I've created six sheets showing what you started with, what you have now, what I was trying to make sure you avoided and three possibilities of what you might want, but without knowing your data and what you are trying to achieve I can't be quite sure which.  I'll try to explain each sheet briefly.

[Your original]: This sheet has one mark per [Product], showing the overall average [Profit] and average [Sales] - i.e. averaged over all 24 months and however many States.  The mark colour is set to AVG([Number of Records]) which is always 1, because [Number of Records] is always 1.  The average of 1 is always 1.

[Everything disaggregated]: This is what you have now.  This has told Tableau not to aggregate anything, just plot a mark for each row.  Not what you want at all.

[All aggregated, no dimensions]: This is just the overall averages over all products.  is what you would have got if you'd taken [Batch #] off the Level of Detail shelf in your original - which is why I said you didn't want averages on the rows and columns shelves.
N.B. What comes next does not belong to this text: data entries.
-- ==== Sys2Proof/Machine/Image.lean ====
section
/-! DEFINITION. The image in effect: the checks of the loader on an image (R6, R20, R88, R108, R129,
R132, R155, R184, R185), the clamps at load (R132), the built-in safe image (R186), and what the
loader derives from an image (R1, R87, R109). -/

namespace Sys2Proof.Machine

open Sys2Proof

/-! ## Message text -/

/-- The space, 0x20 (R155). -/
def space : Byte := 0x20#8

/-- Characters as bytes. -/
def asciiOf (s : String) : List Byte := s.toList.map fun c => byteOfChar c
where
  byteOfChar (c : Char) : Byte := BitVec.ofNat 8 c.toNat

/-- A line of twenty characters, cut or filled with spaces at the right (R147). -/
def fitLine (l : List Byte) : List Byte := (l ++ List.replicate 20 space).take 20

/-- A message of three given lines, without a pictogram. -/
def messageOf (l0 l1 l2 : String) : Message :=
  { text := fitLine (asciiOf l0) ++ fitLine (asciiOf l1) ++ fitLine (asciiOf l2), picto := 0 }

/-- The blank message: sixty spaces and pictogram code 0 (R147). -/
def blankMessage : Message := { text := List.replicate 60 space, picto := 0 }

/-! ## Reading an image -/

/-- The entry of a segment. -/
def imageSegment (img : Image) (i : Nat) : SegmentEntry := img.segments.getD i default
/-- The entry of a gate. -/
def imageGate (img : Image) (g : Nat) : GateEntry := img.gates.getD g default
/-- The entry of a zone. -/
def imageZone (img : Image) (z : Nat) : ZoneEntry := img.zones.getD z default
/-- The entry of a trip line. -/
def imageLine (img : Image) (l : Nat) : LineEntry := img.lines.getD l default
/-- The fixed fields of a channel, fitted or not (R108). -/
def imageFixed (img : Image) (c : Nat) : ChannelEntry := img.channels.getD c default
/-- The entry of a fitted channel; none when its head and input are absent (R108). -/
def imageChannel (img : Image) (c : Nat) : Option ChannelEntry :=
  if (imageFixed img c).place.isSome then some (imageFixed img c) else none
/-- The head of a fitted channel (R108). -/
def channelHead (e : ChannelEntry) : Nat := (e.place.map (·.1)).getD 0
/-- The input of a fitted channel (R108). -/
def channelInput (e : ChannelEntry) : Nat := (e.place.map (·.2)).getD 0
/-- The image's entry of a logical sign. -/
def imageSign (img : Image) (i : Nat) : SignEntry := img.signs.getD i default
/-- The binding of a port; none when it is unbound (R20). -/
def imagePort (img : Image) (p : Nat) : Option PortBinding := img.ports.getD p none
/-- The configured type of a drop (R162). -/
def imageType (img : Image) (x : Nat) : StationType := img.stationTypes.getD x .unused
/-- A stored slot 0–95 (R155). -/
def imageSlot (img : Image) (n : Nat) : Message := img.stored.getD n blankMessage

/-- A segment's gate list, ascending (R1). -/
def gateList (img : Image) (i : Nat) : List Nat :=
  (List.range 8).filter fun g => (imageGate img g).segment == some i

/-- A segment's sign list, ascending (R1). -/
def signList (img : Image) (i : Nat) : List Nat :=
  (List.range 24).filter fun n => (imageSign img n).segment == i

/-- A segment's threatening-zone list, ascending (R1). -/
def zoneList (img : Image) (i : Nat) : List Nat :=
  (List.range 10).filter fun z => (imageZone img z).threatened.contains i

/-- A zone's trip lines, ascending (R87). -/
def lineList (img : Image) (z : Nat) : List Nat :=
  (List.range 24).filter fun l => (imageLine img l).zone == some z

/-- The fitted lines on a station, in ascending input order (R90). -/
def stationLines (img : Image) (x : Nat) : List Nat :=
  (List.range 4).flatMap fun inp =>
    (List.range 24).filter fun l => (imageLine img l).place == some (x, inp)

/-- A head's fitted channels, in ascending input order (R109). -/
def headChannels (img : Image) (h : Nat) : List Nat :=
  (List.range 4).flatMap fun inp =>
    (List.range 24).filter fun c => match imageChannel img c with
      | some e => e.place == some (h, inp)
      | none => false

/-- A head is fitted when a fitted channel names it (R108). -/
def headFitted (img : Image) (h : Nat) : Bool := !(headChannels img h).isEmpty

/-- The gate a station drives, if any (R2). -/
def gateOfStation (img : Image) (x : Nat) : Option Nat :=
  (List.range 8).find? fun g => (imageGate img g).station == some x

/-- The sign whose beacon station this is, if any (R7). -/
def signOfBeacon (img : Image) (x : Nat) : Option Nat :=
  (List.range 24).find? fun n => (imageSign img n).beacon == some x

/-- A segment is evaluated when its weather set fills the Ts role (R124). -/
def evaluated (img : Image) (i : Nat) : Bool := (imageSegment img i).ts.isSome

/-- An evaluated segment whose weather set fills the W role (R124). -/
def windEvaluated (img : Image) (i : Nat) : Bool := evaluated img i && (imageSegment img i).w.isSome

/-- The port bound to a source, if any (R20). -/
def portOf (img : Image) (src : AgentSource) : Option Nat :=
  (List.range 4).find? fun p => match imagePort img p with
    | some b => b.source == src
    | none => false

/-! ## Ranges of types -/

/-- The low end of a channel type's range (R108). -/
def typeLow : ChannelType → Int
  | .surfaceTemp | .dewPoint => -400
  | .precip | .snowDepth | .windGust => 0

/-- The high end of a channel type's range (R108). -/
def typeHigh : ChannelType → Int
  | .surfaceTemp | .dewPoint => 600
  | .precip => 1000
  | .snowDepth => 2000
  | .windGust => 600

/-- The WORST value of a channel type (R115). -/
def typeWorst : ChannelType → Int
  | .surfaceTemp => -400
  | .dewPoint => 600
  | .precip => 1000
  | .snowDepth => 2000
  | .windGust => 600

/-! ## The loader's checks -/

/-- A value within bounds, both included. -/
def within (v lo hi : Nat) : Bool := lo ≤ v && v ≤ hi

/-- No element of the list occurs twice. -/
def noRepeat [BEq α] : List α → Bool
  | [] => true
  | x :: xs => !xs.contains x && noRepeat xs

/-- The tables have the sizes of chapters 01–12. -/
def sizesOk (img : Image) : Bool :=
  img.ports.length == 4 && img.segments.length == 12 && img.gates.length == 8 &&
  img.zones.length == 10 && img.lines.length == 24 && img.channels.length == 24 &&
  img.thresholds.length == 4 && img.condMap.length == 4 && img.windMap.length == 2 &&
  img.signs.length == 24 && img.stationTypes.length == 32 && img.stored.length == 96

/-- Port bindings (R20). -/
def portsOk (img : Image) : Bool :=
  noRepeat (img.ports.filterMap fun b => b.map (·.source)) &&
  img.ports.all fun b => match b with
    | none => true
    | some b => b.lower ≤ 30 && within b.upper 5 600 && (b.lower == 0 || b.lower < b.upper)

/-- The gate table (R2, R6, R184). -/
def gatesOk (img : Image) : Bool :=
  (img.gates.all fun g => g.segment.isSome == g.station.isSome) &&
  (img.gates.all fun g => optOk segOk g.segment && optOk stationOk g.station) &&
  ((List.range 12).all fun i => (gateList img i).length ≤ 2) &&
  noRepeat (img.gates.filterMap (·.station)) &&
  (img.gates.all fun g => match g.station with
    | none => true
    | some x => imageType img x == .gate)

/-- The zone table (R3, R6). -/
def zonesOk (img : Image) : Bool :=
  img.zones.all fun z =>
    within z.threatened.length 1 4 && noRepeat z.threatened && z.threatened.all segOk

/-- The trip-line table and the zone values (R88). -/
def linesOk (img : Image) : Bool :=
  (img.lines.all fun l => match l.place with
    | none => l.zone.isNone
    | some (x, inp) =>
      stationOk x && inp < 4 && imageType img x == .trip &&
      match l.zone with
      | some z => zoneOk z
      | none => false) &&
  noRepeat (img.lines.filterMap (·.place)) &&
  ((List.range 10).all fun z => (lineList img z).length ≤ 6) &&
  within img.watchThreshold 1 5 && within img.debounce 1 4 &&
  [img.level3Slot, img.level4Slot, img.level5Slot, img.avalancheSlot, img.controlSlot].all (· < 96)

/-- A fitted channel's fields (R108). -/
def channelEntryOk (e : ChannelEntry) : Bool :=
  headOk (channelHead e) && channelInput e < 4 && e.gain ≤ 4095 && (-2000 ≤ e.offset) && (e.offset ≤ 2000) &&
  within e.staleLimit 30 1800 && (typeLow e.type ≤ e.low) && (e.low ≤ e.high) &&
  (e.high ≤ typeHigh e.type) && (typeLow e.type ≤ e.fallback) && (e.fallback ≤ typeHigh e.type)

/-- The channel table and the sample period; the check of R108 is on fitted channels only, and the
fields of a channel that is not fitted are not judged (the model's choice, log 34). -/
def channelsOk (img : Image) : Bool :=
  (img.channels.all fun e => e.place.isNone || channelEntryOk e) &&
  noRepeat (img.channels.filterMap (·.place)) &&
  within img.samplePeriod 10 120

/-- A role's channel is fitted and of the role's type (R4, R6); an absent role is consistent. -/
def roleOk (img : Image) (t : ChannelType) : Option Nat → Bool
  | none => true
  | some c => channelOk c && match imageChannel img c with
    | some e => e.type == t
    | none => false

/-- The weather sets (R4, R6). -/
def weatherSetsOk (img : Image) : Bool :=
  img.segments.all fun g =>
    roleOk img .surfaceTemp g.ts && roleOk img .dewPoint g.td && roleOk img .precip g.p &&
    roleOk img .snowDepth g.s && roleOk img .windGust g.w

/-- A strictly rising list. -/
def rising : List Nat → Bool
  | [] => true
  | [_] => true
  | a :: b :: r => a < b && rising (b :: r)

/-- The evaluator's values and maps (R129, R132). -/
def evaluatorOk (img : Image) : Bool :=
  img.thresholds.all (· ≤ 1000) && rising img.thresholds && img.hysteresis ≤ 100 &&
  within img.confirmation 1 15 && within img.evalPeriod 10 300 &&
  (img.condMap ++ img.windMap).all (·.slot < 96)

/-- A station index that is absent or names a drop of the given type. -/
def optType (img : Image) (t : StationType) : Option Nat → Bool
  | none => true
  | some x => stationOk x && imageType img x == t

/-- The placement table (R6). -/
def signsOk (img : Image) : Bool :=
  (img.signs.all fun e =>
    segOk e.segment && optType img .sign e.primary && optType img .sign e.standby &&
    (e.standby.isNone || e.standby != e.primary) && optType img .beacon e.beacon &&
    optOk (· < 96) e.defaultMessage) &&
  noRepeat (img.signs.filterMap (·.primary)) && noRepeat (img.signs.filterMap (·.beacon))

/-- The stored slots (R155) and the closure message slots (R66, R136). -/
def storedOk (img : Image) : Bool :=
  (img.stored.all fun m =>
    m.text.length == 60 && m.text.all (fun b => within b.toNat 0x20 0x5F) && m.picto < 64) &&
  [img.closingSlot, img.closedSlot, img.openingSlot].all (· < 96)

/-- The remaining timings (R31, R57, R69, R153). -/
def timingsOk (img : Image) : Bool :=
  within img.travelLimit 10 180 && within img.retryInterval 10 120 && within img.retryLimit 1 5 &&
  within img.preWarning 30 900 && within img.minDwell 5 60 && within img.holdDuration 10 300 &&
  within img.flashPeriod 400 2000 && within img.flashOnTime 10 90

/-- Every consistency condition of R185. -/
def imageAccepted (img : Image) : Bool :=
  sizesOk img && portsOk img && gatesOk img && zonesOk img && linesOk img && channelsOk img &&
  weatherSetsOk img && evaluatorOk img && signsOk img && storedOk img && timingsOk img

/-- A map severity of 0 is taken as 1, one above 5 as 5 (R132). -/
def clampEntry (e : MapEntry) : MapEntry := { e with severity := max 1 (min 5 e.severity) }

/-- The image with the clamps made at load (R132, R185). -/
def clampImage (img : Image) : Image :=
  { img with condMap := img.condMap.map clampEntry, windMap := img.windMap.map clampEntry }

/-! ## The built-in safe image -/

/-- The stored slots of the safe image that are not blank (R186). -/
def safeSlots : List Message :=
  [ messageOf "PASS CLOSING" "PREPARE TO STOP" "",
    messageOf "PASS CLOSED" "" "SINCE ^H",
    messageOf "PASS OPENING" "" "",
    messageOf "AVALANCHE RISK ^L" "" "",
    messageOf "AVALANCHE RISK ^L" "DO NOT STOP" "",
    messageOf "AVALANCHE RISK ^L" "DO NOT STOP" "",
    messageOf "AVALANCHE" "ROAD CLOSED" "",
    messageOf "AVALANCHE CONTROL" "ROAD CLOSED" "",
    messageOf "ICE RISK" "SURFACE ^T" "",
    messageOf "SLIPPERY ROAD" "SURFACE ^T" "",
    messageOf "ICY ROAD" "SURFACE ^T" "",
    messageOf "SEVERE ICE" "SURFACE ^T" "",
    messageOf "GUSTS" "" "",
    messageOf "STRONG GUSTS" "" "" ]

/-- A channel of the safe image: not fitted (R186). The fields that R108 gives every channel and R186
does not value here are the model's choice (log 34). -/
def unfittedChannel : ChannelEntry :=
  { place := none, type := .surfaceTemp, gain := 0, offset := 0, low := 0, high := 0, staleLimit := 30,
    action := .hold, fallback := 0 }

/-- The built-in safe image (R186). -/
def safeImage : Image where
  ports := [none, none, none,
    some { source := .cab, speed := .b9600, lower := 0, upper := 600, loss := .retain }]
  segments := List.replicate 12
    { restartHold := true, ts := none, td := none, p := none, s := none, w := none }
  gates := List.replicate 8 { segment := none, station := none }
  travelLimit := 45
  retryInterval := 20
  retryLimit := 3
  zones := (List.range 10).map fun k => { threatened := [k], failClosed := false }
  lines := List.replicate 24 { place := none, zone := none }
  watchThreshold := 3
  debounce := 2
  channels := List.replicate 24 unfittedChannel
  samplePeriod := 30
  thresholds := [100, 250, 450, 700]
  hysteresis := 30
  confirmation := 3
  evalPeriod := 60
  condMap := [{ slot := 8, severity := 2, flash := .dark }, { slot := 9, severity := 3, flash := .dark },
    { slot := 10, severity := 4, flash := .dark }, { slot := 11, severity := 5, flash := .dark }]
  windMap := [{ slot := 12, severity := 3, flash := .dark }, { slot := 13, severity := 4, flash := .dark }]
  signs := (List.range 24).map fun k =>
    { segment := k / 2, direction := if k % 2 = 0 then .uphill else .downhill,
      primary := none, standby := none, beacon := none, defaultMessage := none }
  stationTypes := List.replicate 32 .unused
  stored := safeSlots ++ List.replicate 82 blankMessage
  closingSlot := 0
  closedSlot := 1
  openingSlot := 2
  level3Slot := 3
  level4Slot := 4
  level5Slot := 5
  avalancheSlot := 6
  controlSlot := 7
  preWarning := 120
  minDwell := 15
  holdDuration := 60
  flashPeriod := 1000
  flashOnTime := 50

end Sys2Proof.Machine
end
[By Product, Sales and Profit]: This has one mark for each distinct value of [Sales] and [Profit] for each [Product].  Right click on the obvious red dot and select View Data and you'll see there are 6 months for which Caffe Latte Nevada had identical [Sales] and [Profit] results.  This gives some immediate insight into the process used for fabricating the Coffee Sales data.  ;-)

This would show you how many time each pair of values occurred within each batch.  I doubt that's what you want, but it could be.

[By Sales and Profit over all Products]: Taking [Product] off the Level of Detail shelf we now see that Decaf Espresso in Iowa and Green Tea in New Hampshire also had identical Sales and Profit figures for several months.

This would show you what I suspect you really want: how many times each distinct pair of values occurred over all records in all batches.

[All aggregated by Product]: The final view just shows the original view of average [Profit] against average [Sales] for each [Product], but this time showing how many records there were for each [Product].

I don't think that's what you're asking for.

• 11. Re: Showing point density on a scatterplot

I got it!!!  Thank you so much!!  As you said, I needed to change the "pills" on the column and row shelves to "dimensions" rather than "measure."  I didn't even know you could do that!

Seriously, thank you so much!  I learned a lot from all the things you've written.  :-)

Happy holidays!!

• 12. Re: Showing point density on a scatterplot

A "packaged workbook" - that's it!  I didn't attach it earlier because I couldn't figure out how to save it in a format you could.  Anyway, here it is.  You were correct in your above analysis - I am in fact trying to show "how many times each distinct pair of values occured over all records in all batches."

I'm going to go try to make sense of this.  Thank you AGAIN for helping - you're a lifesaver!

• 13. Re: Showing point density on a scatterplot

I decided I'd confused enough yesterday so I'd better try to explain properly.

I'll leave you to try to figure it out for yourself from my example, I always find I learn better by trying it for myself. Sing out if you can't get it and I'll post your workbook back with what you want.